I’ve written previously about some of the issues with using Cosmos DB as a graph database from .NET. One of the more serious issues, I think, is that the documentation doesn’t really demonstrate how to avoid an injection attack when using Gremlin as it presents examples using hard coded strings which are then just picked up and run through the Gremlin.NET library:

// Gremlin queries that will be executed.
private static Dictionary<string, string> gremlinQueries = new Dictionary<string, string>
    { "Cleanup",        "g.V().drop()" },
    { "AddVertex 1",    "g.addV('person').property('id', 'thomas').property('firstName', 'Thomas').property('age', 44)" },
    { "AddVertex 2",    "g.addV('person').property('id', 'mary').property('firstName', 'Mary').property('lastName', 'Andersen').property('age', 39)" },
    { "AddVertex 3",    "g.addV('person').property('id', 'ben').property('firstName', 'Ben').property('lastName', 'Miller')" },
    { "AddVertex 4",    "g.addV('person').property('id', 'robin').property('firstName', 'Robin').property('lastName', 'Wakefield')" },
    { "AddEdge 1",      "g.V('thomas').addE('knows').to(g.V('mary'))" },
    { "AddEdge 2",      "g.V('thomas').addE('knows').to(g.V('ben'))" },
    { "AddEdge 3",      "g.V('ben').addE('knows').to(g.V('robin'))" },
    { "UpdateVertex",   "g.V('thomas').property('age', 44)" },
    { "CountVertices",  "g.V().count()" },
    { "Filter Range",   "g.V().hasLabel('person').has('age', gt(40))" },
    { "Project",        "g.V().hasLabel('person').values('firstName')" },
    { "Sort",           "g.V().hasLabel('person').order().by('firstName', decr)" },
    { "Traverse",       "g.V('thomas').out('knows').hasLabel('person')" },
    { "Traverse 2x",    "g.V('thomas').out('knows').hasLabel('person').out('knows').hasLabel('person')" },
    { "Loop",           "g.V('thomas').repeat(out()).until(has('id', 'robin')).path()" },
    { "DropEdge",       "g.V('thomas').outE('knows').where(inV().has('id', 'mary')).drop()" },
    { "CountEdges",     "g.E().count()" },
    { "DropVertex",     "g.V('thomas').drop()" },

Focusing in on one of the add vertex examples and how it might be executed with the Gremlin.NET library:

private async Task BadExample()
    using (GremlinClient client = new GremlinClient(_gremlinServer, new GraphSON2Reader(),
        new GraphSON2Writer(), GremlinClient.GraphSON2MimeType))
        await client.SubmitAsync(
            "g.addV('person').property('id', 'thomas').property('firstName', 'Thomas').property('age', 44)");

We know from years of SQL that examples like this quickly become widespread injection prone pieces of code like the below, particularly if people are new to working with a new database (and in the case of graph databases and Gremlin – that’s most people):

private async Task BadExample(string firstName, int age)
    using (GremlinClient client = new GremlinClient(_gremlinServer, new GraphSON2Reader(),
        new GraphSON2Writer(), GremlinClient.GraphSON2MimeType))
        await client.SubmitAsync(
            $"g.addV('person').property('id', '{firstName.ToLower()}').property('firstName', '{firstName}').property('age', {age})");

The issue, if you’re not familiar with injection attacks, is that as a user I can enter a ‘ character in the input and break out to add my own code through a user interface that executes on the server – for example I could supply a firstName of:

James').property('myinjectedproperty','hahaha got ya

And I’ve managed to attach some data of my own choosing. Obviously I could do more nefarious things too.

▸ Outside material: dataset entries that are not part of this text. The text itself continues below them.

/-- A tenant context's staged write lies outside its scope: 03_counters R85; 04_markers R95, R100, R111; 06_admission R158;
07_sequence_ledger R162, R182; 08_tensor R204; 09_churn R226; 12_isolation Table 12.12. -/
def State.outOfScope (s : State) (c off : Nat) (v : Word) : Bool :=
  if off < 0x2000000 then !(decide (0x7220 ≤ off ∧ off < 0x7240))
  else
    let n := (off - 0x2000000) / 0x10000
    let y := off % 0x10000
    if y = 0x70 || (0xB0 ≤ y && y < 0xD0) then true
    else if y = 0x24 || (0x1400 ≤ y && y < 0x1800) then !(s.ctxHasBits c n v)
    else if seqOff y then
      !(s.ctxHasAll c n) || !(s.ctxOwns c (meshNamed y v)) || (decide (0x240 ≤ y) && !(s.ctxHasBits c n v))
    else if y = 0x60 || y = 0x6C then !(s.ctxHasBits c n v)
    else if 0x400 ≤ y && y < 0x500 then !(s.ctxHasEntry c n v)
    else false

/-- A write that asks for stall-on-full (04_markers R96). -/
def asksStall (off : Nat) (v : Word) : Bool :=
  decide (0x2000000 ≤ off) &&
    ((decide (0x400 ≤ off % 0x10000 ∧ off % 0x10000 < 0x500) && v.getLsbD 28) || (off % 0x10000 == 0x6C && v != 0))

/-- The result of a context's staged write that the checks refuse; none where it passes (11_management R267, R268). -/
def State.stageCheck (s : State) (c off : Nat) (v : Word) : Option Nat :=
  if off % 4 != 0 || (planRow off).isNone || (stnOfOff off).any (fun n => !(s.present n)) then some rBadReg
  else if isPartReg off then
    if (s.ctx c).perm != 1 then some rNoPriv else if s.partHeld off v then some rPartInUse else none
  else if (s.ctx c).perm != 0 && s.outOfScope c off v then some rScope
  else if asksStall off v && !((s.ctx c).stallp) then some rNoPriv
  else none

/-! ## The staged image -/

/-- BEGIN: the staged image and every shadow are the active image (11_management R266). -/
def State.openTxn (s : State) : State :=
  s.dropTxn.modPlan fun p => { p with phase := .opened }

/-- One staged write: it replaces an earlier one of the same register (11_management R267). -/
def State.stageWrite (s : State) (perm : BitVec 2) (part : BitVec 8) (off : Nat) (v : Word) : State :=
  s.modPlan fun p =>
    { p with
      staged := (p.staged.filter fun x => x.1 != off) ++ [(off, v, perm)]
      count := p.count + 1
      seqNew := match stnOfOff off with
        | some n => if seqOff (off % 0x10000) then sput p.seqNew n (perm, part) else p.seqNew
        | none => p.seqNew }

/-- The RWP registers of a station window, by offset. -/
def stnPlanOffs : List (Nat × Kx.Row) :=
  (List.range 4096).filterMap fun i =>
    ((Kx.findRow Kx.stnRows (4 * i)).filter fun r => r.rwp != 0).map fun r => (4 * i, r)

/-- The value of a station register in its shadow. -/
def State.shadow (s : State) (n y : Nat) : Word :=
  match s.plan.staged.find? fun x => x.1 == stnOff n y with
  | some x => s.planned x.1 x.2.1
  | none => s.rd (regAt (stnOff n y))

/-- The CRC-32C of a station's shadow over its RWP registers (11_management R271). -/
def State.shadowCrc (s : State) (n : Nat) : Word :=
  crc32c (stnPlanOffs.flatMap fun e => bytesOf32 (s.shadow n e.1 &&& BitVec.ofNat 32 e.2.rwp))

/-! ## Commits -/

/-- The participants of a commit (11_management R270, 14_startup R352). -/
def State.participants (s : State) : List Nat :=
  s.dies.filter fun n => s.reach n && decide (2 ≤ (s.stn n).servo.st.toNat)

/-- Send PREPARE for T: the lease is pinned (11_management R270). -/
def State.prepare (s : State) (T : Nat) (owner : Option (Nat × Nat × Bool)) (node : Bool) : State :=
  let parts := s.participants
  s.modPlan fun p =>
    { p with phase := .preparing, t := T, parts := parts, answered := [], ready := [], swapped := [], hubSwapped := false
             owner := owner, node := node, nodeGo := none, nodeSwap := none, rbWait := [] }

/-- T of a commit, or the result that refuses it (11_management R270). -/
def State.commitAt (s : State) (at_ : Nat) : Nat ⊕ Nat :=
  let T := if at_ = 0 then s.now + 4 * usT else at_
  if T < s.now + 4 * usT then .inr rTooSoon else if s.now + secT < T then .inr rTooFar else .inl T

/-- The bit map of a list of stations. -/
def mapOf (l : List Nat) : BitVec 40 := BitVec.ofNat 40 ((List.range 40).foldl (fun a n => a + if n ∈ l then 2 ^ n else 0) 0)

/-- The transaction ends and the lease is released (11_management R269, R272). -/
def State.endTxn (s : State) : State := s.dropTxn.freeLease relReleased

/-- The outcome of a commit, to its owner: a completion, or KX_OP_STATUS.RESULT; the scrub's plan reports to the scrub (12_isolation R303). -/
def State.commitDone (s : State) (res v0 v1 : Nat) : State :=
  match s.plan.owner with
  | some (c, seq, irq) => s.post { ctx := c, seq := seq, irq := irq } opPlanCommit res v0 v1 0
  | none =>
    s.modPlan fun p => if s.lease.kind == okFw then { p with scrubRes := some res } else { p with result := BitVec.ofNat 8 res }

/-- Set KX_OP_STATUS.RESULT. -/
def State.opResult (s : State) (res : Nat) : State := s.modPlan fun p => { p with result := BitVec.ofNat 8 res }

/-- An automatic transaction opens, stages and commits at the earliest T (16_grayth R377). -/
def State.autoTxn (s : State) (l : List (Nat × Word)) : State :=
  let s := if s.lease.kind = 0 then s.grantLease okPortA 0 0x4754 100 .a else s
  let s := l.foldl (fun (s : State) (x : Nat × Word) => s.stageWrite 0 0 x.1 x.2) s.openTxn
  (s.prepare (s.now + 4 * usT) none false).modPlan fun p => { p with auto := true, autoAt := hubCycle s.now, autoHeld := [] }

/-- At the outcome of an automatic transaction the writes held start the next (16_grayth R377). -/
def State.autoNext (s : State) (auto : Bool) : State :=
  if auto && !s.plan.autoHeld.isEmpty then s.autoTxn s.plan.autoHeld else s

/-- The commit did not prepare: the transaction stays open; a lease that its owner forfeited meanwhile ends now
(11_management R264, R271; 16_grayth R377). -/
def State.notReady (s : State) : State :=
  let m := mapOf (s.plan.parts.filter fun n => !(n ∈ s.plan.ready))
  let auto := s.plan.auto
  let s := s.commitDone rNotReady m.toNat s.plan.epoch.toNat
  let s := { s with stns := s.stns.map fun (e : Nat × Stn) => (e.1, { e.2 with prep := none, go := none }) }
  let s := s.modPlan fun p =>
    { p with phase := .opened, map := m, owner := none, parts := [], answered := [], ready := [], node := false, nodeGo := none }
  if auto then (s.endTxn.setB Kx.glbGrayStat 14 true).autoNext true
  else match s.lease.forfeit with
    | some c => s.autoRelease c
    | none => s

/-- The permission that last staged each register (12_isolation R303). -/
def State.markStaged (s : State) : State :=
  s.modPlan fun p =>
    { p with stagedBy := p.staged.foldl (fun l x => (l.filter fun y => y.1 != x.1) ++ [(x.1, x.2.2)]) p.stagedBy }

/-- Every participant has swapped: OK at T + 1 µs (11_management R272). -/
def State.commitOk (s : State) : State :=
  let auto := s.plan.auto
  let s := s.markStaged
  let s := s.plan.parts.foldl (fun (s : State) (n : Nat) => s.stnKeep n) s
  (((s.commitDone rOk s.plan.t s.plan.epoch.toNat).modPlan fun p => { p with map := 0 }).endTxn).autoNext auto

/-! ## Commands of contexts -/

/-- A context holds the lease. -/
def State.ctxHolds (s : State) (c : Nat) : Bool := s.lease.kind == okCtx && s.lease.id == c

/-- The port that a context's requests count as (11_management R259). -/
def State.ctxPort (s : State) (c : Nat) : Port := if (s.ctx c).ringloc then .b else .a

/-- A plan operation of a context; the first after the loss of its lease completes NOLEASE (11_management R262). -/
def State.planOp (s : State) (q : CmdRef) (op : Nat) (f : State → State) : State :=
  let s := s.expire
  if (s.ctx q.ctx).leaseLost then (s.modCtx q.ctx fun x => { x with leaseLost := false }).post q op rNoLease 0 0 0 else f s

/-- A plan operation that needs the context's own open transaction (11_management R269, Table 11.4). -/
def State.txnOp (s : State) (q : CmdRef) (op : Nat) (f : State → State) : State :=
  s.planOp q op fun s =>
    if !(s.ctxHolds q.ctx) || s.plan.phase = .idle then s.post q op rNoTxn 0 0 0
    else if s.pinned then s.post q op rCommitting 0 0 0
    else f s

/-- PLAN_BEGIN (11_management R259, R260, R266). -/
def State.effPlanBegin (s : State) (q : CmdRef) (ms : Nat) : State :=
  s.planOp q opPlanBegin fun s =>
    let s := if s.tieWon (s.ctxPort q.ctx) then s.modLease fun l => { l with kind := 0, lastPort := l.before } else s
    if s.lease.kind = 0 then
      let tmax := clampN 1 1000 (s.rf Kx.semCfg 9 0)
      let len := if s.isOper q.ctx then leaseMs ms else min tmax (leaseMs ms)
      let s := (s.grantLease okCtx q.ctx 0 len (s.ctxPort q.ctx)).openTxn
      s.post q opPlanBegin rOk s.lease.ends s.plan.epoch.toNat 0
    else if !(s.ctxHolds q.ctx) then s.post q opPlanBegin rSemBusy 0 0 0
    else if s.pinned then s.post q opPlanBegin rCommitting 0 0 0
    else s.post q opPlanBegin rTxnOpen 0 0 0

/-- PLAN_BEGIN. -/
def execPlanBegin (t : Nat) (q : CmdRef) (ms : BitVec 10) (s : State) : Host.Outcome State Fault Refusal :=
  onCmd t q (fun s => s.effPlanBegin q ms.toNat) s

/-- The first write of a list that the checks refuse: its index and result. -/
def State.firstBad (s : State) (c : Nat) : Nat → List (Word × Word) → Option (Nat × Nat)
  | _, [] => none
  | i, x :: l =>
    match s.stageCheck c x.1.toNat x.2 with
    | some r => some (i, r)
    | none => s.firstBad c (i + 1) l

/-- PLAN_STAGE: all or nothing, inline writes first (11_management R268). -/
def State.effPlanStage (s : State) (q : CmdRef) (inl : List (Word × Word)) (list : Option (List (Word × Word))) : State :=
  s.txnOp q opPlanStage fun s =>
    if 4 < inl.length then s.post q opPlanStage rBadArg 0 0 0
    else match s.firstBad q.ctx 0 inl, list with
      | some (i, r), _ => s.post q opPlanStage r s.plan.count i 0
      | none, none => s.post q opPlanStage rListErr s.plan.count inl.length 0
      | none, some l =>
        match s.firstBad q.ctx inl.length l with
        | some (i, r) => s.post q opPlanStage r s.plan.count i 0
        | none =>
          let x := s.ctx q.ctx
          let s := (inl ++ l).foldl (fun (s : State) (w : Word × Word) => s.stageWrite x.perm x.part w.1.toNat w.2) s
          (s.renewLease s.lease.len).post q opPlanStage rOk s.plan.count 0 (inl.length + l.length)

Fortunately Gremlin does support parameterised queries and we can rewrite the code above more safely to look like this and leave the libraries and database to take care of this:

private async Task BetterExample(string firstName, int age)
    using (GremlinClient client = new GremlinClient(_gremlinServer, new GraphSON2Reader(),
        new GraphSON2Writer(), GremlinClient.GraphSON2MimeType))
        Dictionary<string, object> arguments = new Dictionary<string, object>
            { "firstNameAsId", firstName.ToLower() },
            { "firstName", firstName },
            { "age", age }
        await client.SubmitAsync(
            $"g.addV('person').property('id', firstNameAsId).property('firstName', firstName).property('age', age)", arguments);

With the uptake of Cosmos and Graph databases being new to most people I really wish the Cosmos team would update these docs with a security first mindset and its something I’ve fed back to them previously. Leaving the documentation as it stands is almost certainly going to lead to more insecure code being written than would otherwise be the case.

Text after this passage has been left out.